The wisest and godly choice for Jonathan was to join the king he was convinced had been raised by God since it could have avoided so much pain and probably save so much time.

And we face those choices all the time.

How many believers stick with a fallen and unrepentant ‘father’ because of what they had done for them when they were living right? And in their folly, they are convinced they are doing God’s will.

How many believers are stuck in a church that abandoned the faith ages ago because of their fire generations ago?

How many stick to spiritual hearths that are devoid, not only of any coals, but even of ash that indicates a past presence of fire because that is their family culture?

How many believers stick to doctrines and practices they clearly know are unscriptural because they do not want to rock the boat that is their history?

How many know their Bibles enough to know that the way they pray and do religion is unscriptural yet cannot change it because past revivals did it?

How many stick to pretentious traditions that are clearly unscriptural because that the way things have been done?

You will wonder why someone should believe and presume to follow Christ yet refuse to leave their traditions, even ecclesiastical ones.

Jonathan died because he was not willing to make a clean break with what was blocking God’s king from reigning. We will die, and we are dying, because we are not willing to leave everything the word of God says we should leave. Or, we are not going the whole hog into where God calls on us to go.

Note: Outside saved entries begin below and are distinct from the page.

/-! ### Fetch (R269, R274, R276) -/

/-- The session that a descriptor names. -/
def sessionNamed (d : Nat) : Option Nat :=
  let op := field d 7 0
  let h := field d 145 128
  if 2 ≤ op && op ≤ 5 then (if bitAt d 146 then some h else none)
  else if op == 0x10 then (if field d 147 146 == 1 || field d 147 146 == 2 then some h else none)
  else if op == 0x11 then (if bitAt d 147 then none else some h)
  else if op == 0x12 || op == 0x13 then some h
  else none

/-- What an ATTEND's KV_TOKENS + APPEND may reach (R259). -/
def attendFits (s : State) (d : Nat) : Bool :=
  let r := sessOf s (field d 145 128)
  (r.kvTokens + field d 175 160) * bBytes (bindRow s r.part r.binding) ≤ r.layerStride * 2097152

/-- The status of the checks of R274 for a descriptor of a partition. -/
def fetchStatus (s : State) (part d : Nat) : Nat :=
  if ! formOk s d then 0x10
  else
    let st := checkRights s part d
    if st == 0 && field d 7 0 == 0x12 && ! attendFits s d then 0x10 else st

/-- A ring's entry may be fetched now, but for what its descriptor names. (DEDUCED, log entry 22.) -/
def mayFetch (s : State) (i ring part : Nat) : Bool :=
  let id := i * 64 + ring
  let r := ringOf s id
  let size := 2 ^ r.cqLog2
  ldServed s i && ! (ldOf s i).flr && r.state == 1 && ! r.disabling && ! ldFrozen s i && partState s part == 1 && r.sqHead != r.sqTail
    && r.inFlight + heldOf s id + (r.cqTail + size - r.cqHead) % size < size - 1
    && (s.queue.cmds.filter fun q => q.2.part == part).length < 16384 && s.queue.cmds.length < 262144

/-- The ring that the device serves now (R269): the one whose turn it is while it may be fetched from and has had fewer than 8
descriptors, else the next in the order of their numbers. -/
def servedRing (s : State) : Option Nat :=
  let may := fun (q : Nat) => (ldPart s (q / 1024) (q / 64 % 16)).any (mayFetch s (q / 64) (q % 64))
  let l := (s.queue.rings.map (·.1)).filter may
  if l.contains s.queue.turn && s.queue.taken < 8 then some s.queue.turn
  else match l.find? (decide <| s.queue.turn < ·) with
    | some q => some q
    | none => l.head?

/-- One more turn of a ring: its descriptor is counted, or, where it can give none now, its turn ends (R269). -/
def serveTurn (id n : Nat) (s : State) : State :=
  s.setQueue { s.queue with turn := id, taken := if s.queue.turn == id && s.queue.taken < 8 then s.queue.taken + n else n }
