-- ==== Sys2Proof/Machine/RunCmds.lean ====
section
/-! DEFINITION. Meanings of the rows of chapters 5 and 6: runs and their steps, frames, and registration. -/

namespace Sys2Proof.Machine

open Sys2Proof

/-! ### Runs (R239, R240, R257 to R260) -/

/-- RUN (R257). -/
def execRun (cmd : Nat) (s : State) : Host.Outcome State Fault Refusal :=
  atRest s (beginCmd cmd 0x14 (fun _ => true) (runStart cmd) s)

/-- ATTEND (R258). -/
def execAttend (cmd : Nat) (s : State) : Host.Outcome State Fault Refusal :=
  atRest s (beginCmd cmd 0x12 (fun _ => true) (attendStart cmd) s)

/-- REBUILD (R120). -/
def execRebuild (cmd : Nat) (s : State) : Host.Outcome State Fault Refusal :=
  atRest s (beginCmd cmd 0x13 (fun _ => true) (rebuildStart cmd) s)

/-- A set of frames for a partition takes pooled ones. -/
def takesPool (s : State) (p : Nat) (fs : List Nat) : Bool := fs.any fun f => grantRank s p f == 2

/-- The partition's turn has come: no other partition that waits for pooled frames comes before it, counting from the
one served last (R239). -/
def turnOf (s : State) (p : Nat) : Bool :=
  let place := fun (q : Nat) => (q + 128 - (s.cmp.lastServed + 1)) % 64
  (List.range 64).all fun q => decide (place p ≤ place q) || match waitingHead s q with
    | none => true
    | some r => match grantFor s r with
      | none => true
      | some fs => ! takesPool s q fs

/-- The arguments a run starts with: those of a service run are loaded as its session stands when the run starts (R241, Table 6-16). -/
def startArgs (s : State) (r : Run) : List Nat :=
  match r.kind, r.session, r.attend with
  | 1, some h, some (first, append, _, addr) => serviceArgs s h false append first (argOf r 7) (argOf r 8) addr r.scratch
  | 2, some h, _ => serviceArgs s h true 0 0 0 0 0 r.scratch
  | _, _, _ => r.args

/-- A run is granted its frames: its arguments are loaded, tokens and loop indices are 0, and its sequencers look ahead (R241, R251). -/
def grantRun (r : Run) (fs : List Nat) (s : State) : State :=
  let pool := takesPool s r.part fs
  let s1 := fs.foldl (fun u f => giveFrame r f u) s
  let s2 := setRun { r with granted := true, grantUs := nowUs s, args := startArgs s r, tokens := [], seqs := fs.map fun f => { frame := f } } s1
  let s3 := countFor 0x3061 r.part (count 0x3060 1 (if r.kind == 2 then count 0x3030 6 s2 else s2))
  let s4 := if pool then s3.setCmp { s3.cmp with lastServed := r.part } else s3
  let s5 := match r.cmd with
    | some c => markStarted c s4
    | none => s4
  (List.range fs.length).foldl (fun u f => runAhead r.id f u) s5

/-- The head of a partition's queue is granted its frames if it can have them all; a run whose expiry instant has passed
never runs (R239, R240). Frames lost to R223 are replaced first. -/
def grantHead (p : Nat) (s0 : State) : State :=
  let s := (s0.cmp.runs.filter fun r => r.part == p && r.granted && r.stopping.isNone).foldl (fun u r => refillFrames r u) s0
  match waitingHead s p with
  | none => s
  | some r =>
    if r.expiry.any fun e => decide (e < nowUs s) then
      match r.cmd with
      | some c => deadline c s
      | none => s
    else match grantFor s r with
      | none => s
      | some fs => if takesPool s p fs && ! turnOf s p then s else grantRun r fs s

/-- RUN_GRANT (R239). -/
def execRunGrant (part : Fin 64) (s : State) : Host.Outcome State Fault Refusal := atRest s (grantHead part.val s)

/-- A frame switch ends: the frame has its new owner, or is out of use (R222, R223). -/
def switchEnds (f : Nat) (clear : Bool) (s : State) : State :=
  let fr := frameOf s f
  match fr.switching with
  | none => s
  | some dst =>
    if clear then
      let s1 := modFrame f (fun x => { x with owner := dst, sinceUs := nowUs s, switching := none }) s
      match dst with
      | some p => countFor 0x3053 p s1
      | none => s1
    else
      let s1 := modFrame f (fun x => { x with owner := none, outOfUse := true, switching := none, run := none }) s
      let s2 := raise 0x0502 none 0 (count 0x3050 2 s1)
      match fr.run.bind (runOf s2) with
      | none => s2
      | some r =>
        let r1 := { r with seqs := r.seqs.map fun q => if q.frame == f then { q with frame := noFrame } else q }
        refillFrames r1 (setRun r1 s2)

/-- FRAME_SWITCH_DONE (R222). -/
def execFrameSwitchDone (frame : Fin 36) (clear : Bool) (s : State) : Host.Outcome State Fault Refusal :=
  atRest s (switchEnds frame.val clear s)

/-! ### Steps (R234 to R249) -/

/-- A step of an opcode. -/
def opIs (op w : Nat) : Bool := opOf w == op

/-- NOP (R234). -/
def execNop (run : Nat) (frame : Fin 36) (s : State) : Host.Outcome State Fault Refusal :=
  overStep s (stepRow run frame.val (opIs 0) (fun _ q _ t => .done (passed q) t) s)

/-- LOAD_TILE (R247). -/
def execLoadTile (run : Nat) (frame : Fin 36) (s : State) : Host.Outcome State Fault Refusal :=
  atRest s (stepRow run frame.val (opIs 1) loadStep s)

/-- STORE_TILE (R248). -/
def execStoreTile (run : Nat) (frame : Fin 36) (s : State) : Host.Outcome State Fault Refusal :=
  atRest s (stepRow run frame.val (opIs 2) storeStep s)

/-- A MOVE-HINT issues: it applies its hint on behalf of the run's partition (R248). A refusal under R57 or R58 is counted
alone, and an extent held for R317 is passed over. -/
def hintStep (r : Run) (q : Sequencer) (w : Nat) (s : State) : StepEnd :=
  let first := stepAddr r q w / 32
  let n := field w 223 208 + 1
  let code := field w 114 112
  if ! allMapped s r.part first n then .fault 0x11 s
  else if hintRights s r.part first n code != 0 then .fault (hintRights s r.part first n code) s
  else
    let go := (devExts s r.part first n).filter fun d => (! parkHeld s code d || parkVoid s code d) && ! extGone s d
    .done (afterStep 5 q.pc (addIssue q (newIssue q w))) (go.foldl (fun u d => hintExtent
      { ext := d, act := 3, master := 64 + r.part, tier := if code == 1 then .ridge else .batten, md := none, cd := none
        hint := code, touched := 0, waiters := [] } u) s)
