-- ==== Sys2Proof/Machine/LinkCmds.lean ====
section
/-! DEFINITION. Meanings of the rows of chapter 9: links, containment, resets of functions, configuration space,
BAR registers, mastered requests, mailboxes and DOE. -/

namespace Sys2Proof.Machine

open Sys2Proof

/-! ### Links and containment (R330, R353, R355, R568) -/

/-- S1 has ended and the device is neither held nor failed, so that its ports may train (R509). -/
def portsRun (s : State) : Bool :=
  s.start.stage == .image || s.start.stage == .train || s.start.stage == .lit || s.start.stage == .safelight

/-- A port reaches L0. One that was in use has retrained, and its partner's capabilities stand (R337, R340). (DEDUCED, log entry 63.) -/
def linkUp (port rate width : Nat) (mld flits tags14 : Bool) (s : State) : State :=
  let p := portOf s port
  if ! portsRun s || p.perst then s
  else if p.up then
    let s0 := leaveL0 port s
    if (portOf s0 port).up then reachL0 port rate width p.mld flits p.tags14 s0 else s0
  else
    let s1 := reachL0 port rate width mld flits tags14 s
    if s.start.stage == .safelight && (portOf s1 port).up then setInt port 4 s1 else s1

/-- LINK_L0_REACHED (R330). -/
def execLinkL0Reached (port : Fin 4) (rate : Nat) (width : Nat) (mld : Bool) (flits256 : Bool) (tags14 : Bool) (s : State) :
    Host.Outcome State Fault Refusal :=
  atRest s (linkUp port.val rate width mld flits256 tags14 s)

/-- LINK_RETRY_TIMER (R330). -/
def execLinkRetryTimer (port : Fin 4) (s : State) : Host.Outcome State Fault Refusal :=
  atRest s (if portsRun s && ! (portOf s port.val).perst && ! (portOf s port.val).up then emit .train [port.val] [] s else s)

/-- The link leaves L0 of itself: the port is contained, and its hosts are dead (R321, R353). -/
def surprise (port : Nat) (s : State) : State :=
  if ! (portOf s port).up || (portOf s port).mark then s
  else
    let s1 := contain port 1 (logPort port .surpriseDown (linkGone port s))
    (ldsAt port).foldl (fun u i => killLd i u) s1

/-- SURPRISE_DOWN (R353). -/
def execSurpriseDown (port : Fin 4) (s : State) : Host.Outcome State Fault Refusal := atRest s (surprise port.val s)

/-- The containment cause of an error, 0 for none (Table 9-13). A link that goes down has its own row. -/
def causeOf : ErrKind → Nat
  | .malformedTlp | .dllProtocolError | .flowControlError | .receiverOverflow | .ideCheckFailure => 2
  | .cxlRasUncorrectable => 3
  | .uncorrectableInternal => 4
  | .receiverError | .badTlp | .badDllp | .replayTimerTimeout | .replayNumRollover | .correctedInternal
  | .unexpectedCompletion | .completionTimeout | .poisonedCompletion | .poisonedRequest | .unsupportedRequest
  | .surpriseDown => 0

/-- An error that contains its port is logged in PF0, in its RAS capability where it is CXL.mem's (Table 9-15). -/
def containBy (port : Nat) (error : ErrKind) (s : State) : State :=
  if causeOf error == 0 then s
  else contain port (causeOf error) (if error == .cxlRasUncorrectable then modPort port (fun p => { p with ras := p.ras ||| 1 }) s
    else logPort port error s)

/-- CONTAINMENT_CAUSE (R353). -/
def execContainmentCause (port : Fin 4) (error : ErrKind) (s : State) : Host.Outcome State Fault Refusal :=
  atRest s (containBy port.val error s)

Teaching them to observe all things whatsoever I have commanded you: and, lo, I am with you alway, even unto the end of the world. Amen. (Matthew 28:20)

99% is not all.

Will we walk with all the revelation God releases to us? 

Morgue Doctrines

And Moses said unto Aaron, and unto Eleazar and unto Ithamar, his sons, Uncover not your heads, neither rend your clothes; lest ye die, and lest wrath come upon all the people: but let your brethren, the whole house of Israel, bewail the burning which the LORD hath kindled. And ye shall not go out from the door of the tabernacle of the congregation, lest ye die: for the anointing oil of the LORD is upon you. And they did according to the word of Moses. (Leviticus 10: 6, 7)

I posted on Facebook about our country being a humongous morgue due to my observations after the death of a politician.

Incidentally, there was no difference between believers and non believers in their response.

Imagine Christian stations blocking the Gospel to broadcast a burial!

And it is the burial of someone who for the longest time has been openly against believers and their practices, especially prayer.

That is the reason I am convinced we are a dead church.

The only reason a Gospel show can be stopped is because there is a higher Gospel cause being pursued.

That is why I want us to get the message from the Old Testament.

Aaron had lost his two eldest sons, probably because they became overexcited after being commissioned as priests.

We know that it is God who struck them.

Their father and younger brothers saw it when it happened.

Was there trauma? Was there shock?

I am sure there were.

But look at what God says.

You belong to Me. The dead belong to the community.

Let the community mourn and bury them.

You may remember that they were not even allowed to touch their dead bodies.

In our language, they were denied the chance to pay their last respects. And it is God who did the denying.

Where am I taking us? You may be wondering.

Jesus said that it is the responsibility of the dead to bury their own dead.

God’s assignment nullifies everything else, even responsibility to family and friends.

Remember the reason Christ gave for letting the dead to bury their own dead?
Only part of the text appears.